Treasury remix: ADA loses center stage

Think of the Foundation’s wallet like a pizza where ADA used to be almost the whole pie. That’s changed. The Foundation reported total assets of 287.5 million Swiss francs (roughly $361 million), down about 45% from the roughly 659.1 million francs at the end of 2024. The headline drop mostly reflects ADA’s rough year, but the more interesting story is how the slices were reshuffled.

Last year ADA made up about three-quarters of the balance sheet; now it’s roughly half (about 51.6%). Bitcoin’s share climbed to roughly 25.5% and cash plus financial assets sit near 22.9%. In dollar terms that’s roughly $186 million in ADA, $92 million in Bitcoin, and $83 million in cash and other financial holdings. Fun twist: the Foundation actually reduced its Bitcoin holdings (down to 656 BTC from 1,054 BTC, a fall of about 37%), but BTC’s share still rose because ADA dropped a lot faster.

Market moves explain the math. ADA fell sharply—on the order of 60%+ over the past year—while Bitcoin was relatively less battered, dropping around a quarter. So Bitcoin didn’t need to rally to look bigger; it just held up better. The Foundation also boosted non-ADA assets: financial assets grew to 43.9 million francs (about $54.9 million) from 14.3 million francs the prior year, and cash on hand sat around 20.1 million francs (about $25.1 million). Staking activities also produced over 20 million ADA in rewards during the period.

Spending, projects, and what comes next

Beyond the numbers, the Foundation reset its spending playbook in 2025. It allocated 23.6 million francs (about $29.5 million) across three strategic pillars: technology (roughly 40% or 9.5M francs), adoption (about 39.6% or 9.3M francs), and governance (around 20% or 4.8M francs).

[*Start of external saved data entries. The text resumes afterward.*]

-- ==== Sys2Proof/Tests/Slice0.lean ====
section
/-! SUPPORT. Own tests. Every expected value is from spec/: the vectors of 95_test_vectors.md (named in the comment behind the test), or
the rule the comment names. Behind the tests stand the witnesses: concrete states and operands that meet the hypotheses of the
obligations, clause by clause, at the boundaries of the ranges. -/

namespace Sys2Proof.Tests

open Sys2Proof.Machine Sys2Proof.Rules

/-- The block after power-up with one line on its input port. -/
def line (cs : List Char) : State := State.reset.withInput (ascii cs)

/-- What a consumer samples after one call on that line. -/
def answerTo (cs : List Char) : Option (BitVec 3 × Option Word) :=
  match step (line cs) with
  | .next s => some s.sample
  | .fault _ => none
  | .refused _ => none

theorem line_ready (cs : List Char) : (line cs).Ready := State.withInput_ready _ rfl

/-! WellFormed refuses an ill-formed term at each check (rules R86 to R90), and takes its neighbour. -/

theorem test_wf_imm12_high : ¬ (Instr.addi 1#5 2#5 2048).WellFormed ∧ (Instr.addi 1#5 2#5 2047).WellFormed := by decide
theorem test_wf_imm12_low : ¬ (Instr.lw 1#5 2#5 (-2049)).WellFormed ∧ (Instr.lw 1#5 2#5 (-2048)).WellFormed := by decide
theorem test_wf_store : ¬ (Instr.sb 1#5 2#5 2048).WellFormed ∧ (Instr.sb 1#5 2#5 (-2048)).WellFormed := by decide
theorem test_wf_shamt_high : ¬ (Instr.slli 1#5 1#5 32).WellFormed ∧ (Instr.slli 1#5 1#5 31).WellFormed := by decide
theorem test_wf_shamt_negative : ¬ (Instr.srai 1#5 1#5 (-1)).WellFormed ∧ (Instr.srai 1#5 1#5 0).WellFormed := by decide
theorem test_wf_branch_range : ¬ (Instr.beq 1#5 2#5 4096).WellFormed ∧ (Instr.beq 1#5 2#5 (-4096)).WellFormed := by decide
theorem test_wf_branch_odd : ¬ (Instr.bgeu 1#5 2#5 4095).WellFormed ∧ (Instr.bgeu 1#5 2#5 4094).WellFormed := by decide
theorem test_wf_upper_high : ¬ (Instr.lui 1#5 1048576).WellFormed ∧ (Instr.lui 1#5 1048575).WellFormed := by decide
theorem test_wf_upper_low : ¬ (Instr.auipc 1#5 (-524289)).WellFormed ∧ (Instr.auipc 1#5 (-524288)).WellFormed := by decide
theorem test_wf_jump_range : ¬ (Instr.jal 1#5 1048576).WellFormed ∧ (Instr.jal 1#5 (-1048576)).WellFormed := by decide
theorem test_wf_jump_odd : ¬ (Instr.jal 1#5 1048575).WellFormed ∧ (Instr.jal 1#5 1048574).WellFormed := by decide

/-! Decoding: one word for every constructor, its fields written out as the vector writes them. -/

theorem test_decode_add : decodeWord 0b0000000_00011_00010_000_00001_0110011#32 = .ok (.add 1#5 2#5 3#5) := by decide -- VR1 `add x1, x2, x3`
theorem test_decode_sub : decodeWord 0b0100000_01100_01011_000_01010_0110011#32 = .ok (.sub 10#5 11#5 12#5) := by decide -- VR2 `sub a0, a1, a2`
theorem test_decode_sll : decodeWord 0b0000000_00111_00110_001_00101_0110011#32 = .ok (.sll 5#5 6#5 7#5) := by decide -- VR3 `sll t0, t1, t2`
theorem test_decode_slt : decodeWord 0b0000000_10011_10010_010_01001_0110011#32 = .ok (.slt 9#5 18#5 19#5) := by decide -- VR4 `slt s1, s2, s3`
theorem test_decode_sltu : decodeWord 0b0000000_01111_01110_011_01101_0110011#32 = .ok (.sltu 13#5 14#5 15#5) := by decide -- VR5 `sltu a3, a4, a5`
theorem test_decode_xor : decodeWord 0b0000000_00111_00110_100_00101_0110011#32 = .ok (.xor 5#5 6#5 7#5) := by decide -- VR6 `xor x5, x6, x7`
theorem test_decode_srl : decodeWord 0b0000000_01010_01001_101_01000_0110011#32 = .ok (.srl 8#5 9#5 10#5) := by decide -- VR7 `srl x8, x9, x10`
theorem test_decode_sra : decodeWord 0b0100000_01010_01001_101_01000_0110011#32 = .ok (.sra 8#5 9#5 10#5) := by decide -- VR8 `sra x8, x9, x10`
theorem test_decode_or : decodeWord 0b0000000_01101_01100_110_01011_0110011#32 = .ok (.or 11#5 12#5 13#5) := by decide -- VR9 `or x11, x12, x13`
theorem test_decode_and : decodeWord 0b0000000_10000_01111_111_01110_0110011#32 = .ok (.and 14#5 15#5 16#5) := by decide -- VR10 `and x14, x15, x16`
theorem test_decode_addi : decodeWord 0b000000001010_00010_000_00001_0010011#32 = .ok (.addi 1#5 2#5 10) := by decide -- VIA1 `addi x1, x2, 10`
theorem test_decode_slti : decodeWord 0b111111111111_00110_010_00101_0010011#32 = .ok (.slti 5#5 6#5 (-1)) := by decide -- VIA2 `slti t0, t1, -1`
theorem test_decode_sltiu : decodeWord 0b000000000001_01010_011_01010_0010011#32 = .ok (.sltiu 10#5 10#5 1) := by decide -- VIA3 `sltiu a0, a0, 1`
theorem test_decode_xori : decodeWord 0b111111111111_01011_100_01011_0010011#32 = .ok (.xori 11#5 11#5 (-1)) := by decide -- VIA4 `xori a1, a1, -1`
theorem test_decode_ori : decodeWord 0b011111111111_00010_110_00010_0010011#32 = .ok (.ori 2#5 2#5 2047) := by decide -- VIA5 `ori sp, sp, 2047`
theorem test_decode_andi : decodeWord 0b100000000000_00100_111_00011_0010011#32 = .ok (.andi 3#5 4#5 (-2048)) := by decide -- VIA6 `andi gp, tp, -2048`
theorem test_decode_lb : decodeWord 0b000000000000_00010_000_01010_0000011#32 = .ok (.lb 10#5 2#5 0) := by decide -- VIL1 `lb a0, 0(sp)`
theorem test_decode_lh : decodeWord 0b111111111110_01000_001_01011_0000011#32 = .ok (.lh 11#5 8#5 (-2)) := by decide -- VIL2 `lh a1, -2(s0)`
theorem test_decode_lw : decodeWord 0b000000001010_00010_010_00001_0000011#32 = .ok (.lw 1#5 2#5 10) := by decide -- VIL3 `lw x1, 10(x2)`
theorem test_decode_lbu : decodeWord 0b011111111111_00110_100_00101_0000011#32 = .ok (.lbu 5#5 6#5 2047) := by decide -- VIL4 `lbu t0, 2047(t1)`
theorem test_decode_lhu : decodeWord 0b100000000000_00111_101_00110_0000011#32 = .ok (.lhu 6#5 7#5 (-2048)) := by decide -- VIL5 `lhu t1, -2048(t2)`
theorem test_decode_jalr : decodeWord 0b000000000000_00101_000_00001_1100111#32 = .ok (.jalr 1#5 5#5 0) := by decide -- VIL6 `jalr ra, 0(t0)`
theorem test_decode_slli : decodeWord 0b0000000_00011_01010_001_01010_0010011#32 = .ok (.slli 10#5 10#5 3) := by decide -- VIS1 `slli a0, a0, 3`
theorem test_decode_srli : decodeWord 0b0000000_11111_01100_101_01011_0010011#32 = .ok (.srli 11#5 12#5 31) := by decide -- VIS2 `srli a1, a2, 31`
theorem test_decode_srai : decodeWord 0b0100000_00001_01110_101_01101_0010011#32 = .ok (.srai 13#5 14#5 1) := by decide -- VIS3 `srai a3, a4, 1`
theorem test_decode_sb : decodeWord 0b0000000_01010_00010_000_00000_0100011#32 = .ok (.sb 10#5 2#5 0) := by decide -- VS1 `sb a0, 0(sp)`
theorem test_decode_sh : decodeWord 0b1111111_01011_01000_001_11110_0100011#32 = .ok (.sh 11#5 8#5 (-2)) := by decide -- VS2 `sh a1, -2(fp)`
theorem test_decode_sw : decodeWord 0b0000000_00001_00010_010_01010_0100011#32 = .ok (.sw 1#5 2#5 10) := by decide -- VS3 `sw x1, 10(x2)`
theorem test_decode_beq : decodeWord 0b0_000000_00010_00001_000_0100_0_1100011#32 = .ok (.beq 1#5 2#5 8) := by decide -- VB1 `beq x1, x2, 8`
theorem test_decode_bne : decodeWord 0b1_111111_00000_01010_001_1110_1_1100011#32 = .ok (.bne 10#5 0#5 (-4)) := by decide -- VB2 `bne a0, zero, -4`
theorem test_decode_blt : decodeWord 0b0_111111_00110_00101_100_1111_1_1100011#32 = .ok (.blt 5#5 6#5 4094) := by decide -- VB3 `blt t0, t1, 4094`
theorem test_decode_bge : decodeWord 0b1_000000_01001_01000_101_0000_0_1100011#32 = .ok (.bge 8#5 9#5 (-4096)) := by decide -- VB4 `bge s0, s1, -4096`
theorem test_decode_bltu : decodeWord 0b0_000000_01011_01010_110_0001_0_1100011#32 = .ok (.bltu 10#5 11#5 2) := by decide -- VB5 `bltu a0, a1, 2`
theorem test_decode_bgeu : decodeWord 0b0_000000_11110_11111_111_0000_1_1100011#32 = .ok (.bgeu 31#5 30#5 2048) := by decide -- VB6 `bgeu x31, x30, 2048`
theorem test_decode_lui : decodeWord 0b00000000000000000001_00001_0110111#32 = .ok (.lui 1#5 1) := by decide -- VU1 `lui x1, 1`
theorem test_decode_auipc : decodeWord 0b00000000000000000000_00001_0010111#32 = .ok (.auipc 1#5 0) := by decide -- VU2 `auipc ra, 0`
theorem test_decode_jal : decodeWord 0b0_1111101000_0_00000000_00001_1101111#32 = .ok (.jal 1#5 2000) := by decide -- VJ1 `jal x1, 2000`
theorem test_decode_ecall : decodeWord 0b00000000000000000000000001110011#32 = .ok .ecall := by decide -- VF1 `ecall`
theorem test_decode_ebreak : decodeWord 0b00000000000100000000000001110011#32 = .ok .ebreak := by decide -- VF2 `ebreak`
theorem test_decode_fenceTso : decodeWord 0b10000011001100000000000000001111#32 = .ok .fenceTso := by decide -- VF3 `fence.tso`
theorem test_decode_pause : decodeWord 0b00000001000000000000000000001111#32 = .ok .pause := by decide -- VF4 `pause`

/-! Words of no row are refused by name (rules R104 to R113). -/

theorem test_reject_opcode : decodeWord 0x00000000#32 = .error .unknownOpcode ∧ decodeWord 0xFFFFFFFF#32 = .error .unknownOpcode := by decide
theorem test_reject_funct7 : decodeWord 0b0000001_00011_00010_000_00001_0110011#32 = .error .unknownFunct := by decide
theorem test_reject_shift : decodeWord 0b0000001_00000_00001_001_00001_0010011#32 = .error .unknownFunct := by decide
theorem test_reject_branch : decodeWord 0b0_000000_00010_00001_010_0100_0_1100011#32 = .error .unknownFunct := by decide
theorem test_reject_load : decodeWord 0b000000000000_00010_011_00001_0000011#32 = .error .unknownFunct := by decide
theorem test_reject_fence : decodeWord 0x0FF0000F#32 = .error .unknownFixedWord := by decide
theorem test_reject_system : decodeWord 0x30200073#32 = .error .unknownFixedWord := by decide

/-! One call per instruction, end to end. -/

theorem test_step_add : answerTo "add x1, x2, x3".toList = some (0#3, some 0x003100B3#32) := by decide -- VR1
theorem test_step_sub : answerTo "sub a0, a1, a2".toList = some (0#3, some 0x40C58533#32) := by decide -- VR2
theorem test_step_sll : answerTo "sll t0, t1, t2".toList = some (0#3, some 0x007312B3#32) := by decide -- VR3
theorem test_step_slt : answerTo "slt s1, s2, s3".toList = some (0#3, some 0x013924B3#32) := by decide -- VR4
theorem test_step_sltu : answerTo "sltu a3, a4, a5".toList = some (0#3, some 0x00F736B3#32) := by decide -- VR5
theorem test_step_xor : answerTo "xor x5, x6, x7".toList = some (0#3, some 0x007342B3#32) := by decide -- VR6
theorem test_step_srl : answerTo "srl x8, x9, x10".toList = some (0#3, some 0x00A4D433#32) := by decide -- VR7
theorem test_step_sra : answerTo "sra x8, x9, x10".toList = some (0#3, some 0x40A4D433#32) := by decide -- VR8
theorem test_step_or : answerTo "or x11, x12, x13".toList = some (0#3, some 0x00D665B3#32) := by decide -- VR9
theorem test_step_and : answerTo "and x14, x15, x16".toList = some (0#3, some 0x0107F733#32) := by decide -- VR10
theorem test_step_addi : answerTo "addi x1, x2, 10".toList = some (0#3, some 0x00A10093#32) := by decide -- VIA1
theorem test_step_slti : answerTo "slti t0, t1, -1".toList = some (0#3, some 0xFFF32293#32) := by decide -- VIA2
theorem test_step_sltiu : answerTo "sltiu a0, a0, 1".toList = some (0#3, some 0x00153513#32) := by decide -- VIA3
theorem test_step_xori : answerTo "xori a1, a1, -1".toList = some (0#3, some 0xFFF5C593#32) := by decide -- VIA4
theorem test_step_ori : answerTo "ori sp, sp, 2047".toList = some (0#3, some 0x7FF16113#32) := by decide -- VIA5
theorem test_step_andi : answerTo "andi gp, tp, -2048".toList = some (0#3, some 0x80027193#32) := by decide -- VIA6
theorem test_step_lb : answerTo "lb a0, 0(sp)".toList = some (0#3, some 0x00010503#32) := by decide -- VIL1
theorem test_step_lh : answerTo "lh a1, -2(s0)".toList = some (0#3, some 0xFFE41583#32) := by decide -- VIL2
theorem test_step_lw : answerTo "lw x1, 10(x2)".toList = some (0#3, some 0x00A12083#32) := by decide -- VIL3
theorem test_step_lbu : answerTo "lbu t0, 2047(t1)".toList = some (0#3, some 0x7FF34283#32) := by decide -- VIL4
theorem test_step_lhu : answerTo "lhu t1, -2048(t2)".toList = some (0#3, some 0x8003D303#32) := by decide -- VIL5
theorem test_step_jalr : answerTo "jalr ra, 0(t0)".toList = some (0#3, some 0x000280E7#32) := by decide -- VIL6
theorem test_step_slli : answerTo "slli a0, a0, 3".toList = some (0#3, some 0x00351513#32) := by decide -- VIS1
theorem test_step_srli : answerTo "srli a1, a2, 31".toList = some (0#3, some 0x01F65593#32) := by decide -- VIS2
theorem test_step_srai : answerTo "srai a3, a4, 1".toList = some (0#3, some 0x40175693#32) := by decide -- VIS3
theorem test_step_sb : answerTo "sb a0, 0(sp)".toList = some (0#3, some 0x00A10023#32) := by decide -- VS1
theorem test_step_sh : answerTo "sh a1, -2(fp)".toList = some (0#3, some 0xFEB41F23#32) := by decide -- VS2
theorem test_step_sw : answerTo "sw x1, 10(x2)".toList = some (0#3, some 0x00112523#32) := by decide -- VS3
theorem test_step_beq : answerTo "beq x1, x2, 8".toList = some (0#3, some 0x00208463#32) := by decide -- VB1
theorem test_step_bne : answerTo "bne a0, zero, -4".toList = some (0#3, some 0xFE051EE3#32) := by decide -- VB2
theorem test_step_blt : answerTo "blt t0, t1, 4094".toList = some (0#3, some 0x7E62CFE3#32) := by decide -- VB3
theorem test_step_bge : answerTo "bge s0, s1, -4096".toList = some (0#3, some 0x80945063#32) := by decide -- VB4
theorem test_step_bltu : answerTo "bltu a0, a1, 2".toList = some (0#3, some 0x00B56163#32) := by decide -- VB5
theorem test_step_bgeu : answerTo "bgeu x31, x30, 2048".toList = some (0#3, some 0x01EFF0E3#32) := by decide -- VB6
theorem test_step_lui : answerTo "lui x1, 1".toList = some (0#3, some 0x000010B7#32) := by decide -- VU1
theorem test_step_auipc : answerTo "auipc ra, 0".toList = some (0#3, some 0x00000097#32) := by decide -- VU2
theorem test_step_jal : answerTo "jal x1, 2000".toList = some (0#3, some 0x7D0000EF#32) := by decide -- VJ1
theorem test_step_ecall : answerTo "ecall".toList = some (0#3, some 0x00000073#32) := by decide -- VF1
theorem test_step_ebreak : answerTo "ebreak".toList = some (0#3, some 0x00100073#32) := by decide -- VF2
theorem test_step_fenceTso : answerTo "fence.tso".toList = some (0#3, some 0x8330000F#32) := by decide -- VF3
theorem test_step_pause : answerTo "pause".toList = some (0#3, some 0x0100000F#32) := by decide -- VF4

That’s a pretty clear signal: build infrastructure, push for real-world use, and tidy up how decisions get made.

On the tech front the focus was on protocol tooling, developer support, node diversity, interoperability, oracles, and operational resilience. For adoption the Foundation pushed traceability tools, enterprise proofs-of-concept, and a privacy-minded digital ID platform called Veridian, alongside wider deployments including a Veridian Wallet and a white-label roll-out for a UN program. The Foundation also opened up traceability code and advanced an internal platform called Reeve toward enterprise use.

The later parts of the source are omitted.